In summation, the AbYsis platform serves as an invaluable resource for antibody investigation, offering a diverse set of tools suitable for all levels of antibody examination, facilitating enhanced research and discovery within this field.
4. ARP
The Antibody Resource Page (ARP), available at https://www.antibody society.org/resources/, is widely recognized as a pivotal repository for internet resources in the field of antibody studies. Not only does the ARP comprehensively categorize and detail the offerings of over 180 global antibody suppliers, but it also provides various resources that are closely tied to antibody research. These include guidelines for biological experiments such as antibody preparation and detection, as well as antibody-related databases and analytical tools. Additionally, the site amasses a vast collection of antibody-related images and thematic introductions, education and publishing resources related to antibody research. This fully caters to the needs of a variety of suppliers, researchers, and users engaged in antibody production, sales, procurement, usage, and research and development.
Other Database
Within the field of antibody research, there are several distinctive, specialized databases in addition to the commonly used resources mentioned. For example, Citeab (https://www.citeab.com/), the largest global antibody search engine, is known for its search results ranked by citation counts. Antibody Registry (https://antibodyregistry.org/) aims to provide unique identifiers for each antibody from multiple sources to facilitate search and citation. The Antibody Validation Database (http://compbio.med.harvard.edu/antibodies) is unique in that it collects laboratory results of commercial antibodies to validate their quality and efficacy. The Structural Antibody Database (SACS) uses self-curating programs to collate data about antibody crystal structures derived from structural database PDB. Meanwhile, the Structural Antibodies Database (SAbDab, http://opig.stats.ox.ac.uk/webapps/newsabdab/sabdab/) is known for its capacity to automatically collect, synthesize, and annotate structural information about known antibodies, including experimental data, gene and antigen information and antigen-antibody affinity. These databases, combined with the common antibody resource databases detailed above, collectively constitute a crucial set of references for antibody research, modification, and production.
In Conclusion
With the deepening understanding of antibody research, various antibody resource databases have emerged, catering to the needs of antibody development, production, and usage. Comprehensive databases like IMGT and abYsis offer services for the search, retrieval, and analysis of antibody sequence, structure, and functional epitope information, supporting the design, research, and validation of antibodies.
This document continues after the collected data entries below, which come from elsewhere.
-- ==== Sys2Proof/Machine/Timing.lean ====
section
/-!
DEFINITION. The timing table's operations (40_timing_table.md): each returns a value and writes no register.
-/
namespace Sys2Proof.Machine

/-- ROM.READ a: an address above 9 is refused (R131). -/
def execRomRead (a : BitVec 4) (s : State) : Out :=
  whenLive s fun s =>
    match romRead a s with
    | some us => returning (.micros us) s
    | none => .refused .romAddress

/-- TICKS us (R132). -/
def execTicks (us : Micros) (s : State) : Out := whenLive s fun s => returning (.ticks (ticks us s)) s

/-- T_START_LOW (R133). -/
def execTStartLow (s : State) : Out := whenLive s fun s => returning (.ticks (tStartLow s)) s

/-- T_START_HIGH (R134). -/
def execTStartHigh (s : State) : Out := whenLive s fun s => returning (.ticks (tStartHigh s)) s

/-- T_ZERO_LOW (R135). -/
def execTZeroLow (s : State) : Out := whenLive s fun s => returning (.ticks (tZeroLow s)) s

/-- T_ZERO_HIGH (R136). -/
def execTZeroHigh (s : State) : Out := whenLive s fun s => returning (.ticks (tZeroHigh s)) s

/-- T_ONE_LOW (R137). -/
def execTOneLow (s : State) : Out := whenLive s fun s => returning (.ticks (tOneLow s)) s

/-- T_ONE_HIGH (R138). -/
def execTOneHigh (s : State) : Out := whenLive s fun s => returning (.ticks (tOneHigh s)) s

/-- T_FREE_NI (R139). -/
def execTFreeNi (s : State) : Out := whenLive s fun s => returning (.ticks (tFreeNi s)) s

/-- T_FREE_RS (R140). -/
def execTFreeRs (s : State) : Out := whenLive s fun s => returning (.ticks (tFreeRs s)) s

/-- T_BIT_PERIOD (R141). -/
def execTBitPeriod (s : State) : Out := whenLive s fun s => returning (.ticks (tBitPeriod s)) s

/-- T_SAMPLE (R142). -/
def execTSample (s : State) : Out := whenLive s fun s => returning (.ticks (tSample s)) s

/-- LOW_TICKS bit (R143). -/
def execLowTicks (bit : Bit) (s : State) : Out := whenLive s fun s => returning (.ticks (lowTicks bit s)) s

/-- HIGH_TICKS bit (R144). -/
def execHighTicks (bit : Bit) (s : State) : Out := whenLive s fun s => returning (.ticks (highTicks bit s)) s

/-- ACK_HIGH_TICKS (R145). -/
def execAckHighTicks (s : State) : Out := whenLive s fun s => returning (.ticks (ackHighTicks s)) s

/-- ACK_VERIFY_TICKS (R146). -/
def execAckVerifyTicks (s : State) : Out := whenLive s fun s => returning (.ticks (ackVerifyTicks s)) s

end Sys2Proof.Machine
end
Researcher should take note of the differences in antibody sequence coding methods of different databases when using resources like IMGT and abYsis. IMGT, for example, uses a unique coding methodology, whereas abYsis provides options for Kabat, Chothia and Chothia coding systems. Different coding methodologies may lead to varying definitions of the starting and ending positions of CDR and FR regions in the same antibody variable region.
Forty years of development in antibody resource databases has seen them evolve amid the surge in antibody-related research and data availability. These databases are becoming larger in scale and more refined in function. As the number of antigen structures and antigen-antibody complex structures increase, databases revolving around patterns of mutual recognition, antibody structure analysis, and epitope databases will further develop as the foundation for antibody optimization. The role and significance of antibody databases in research, development, production, and sales of antibodies will become increasingly critical.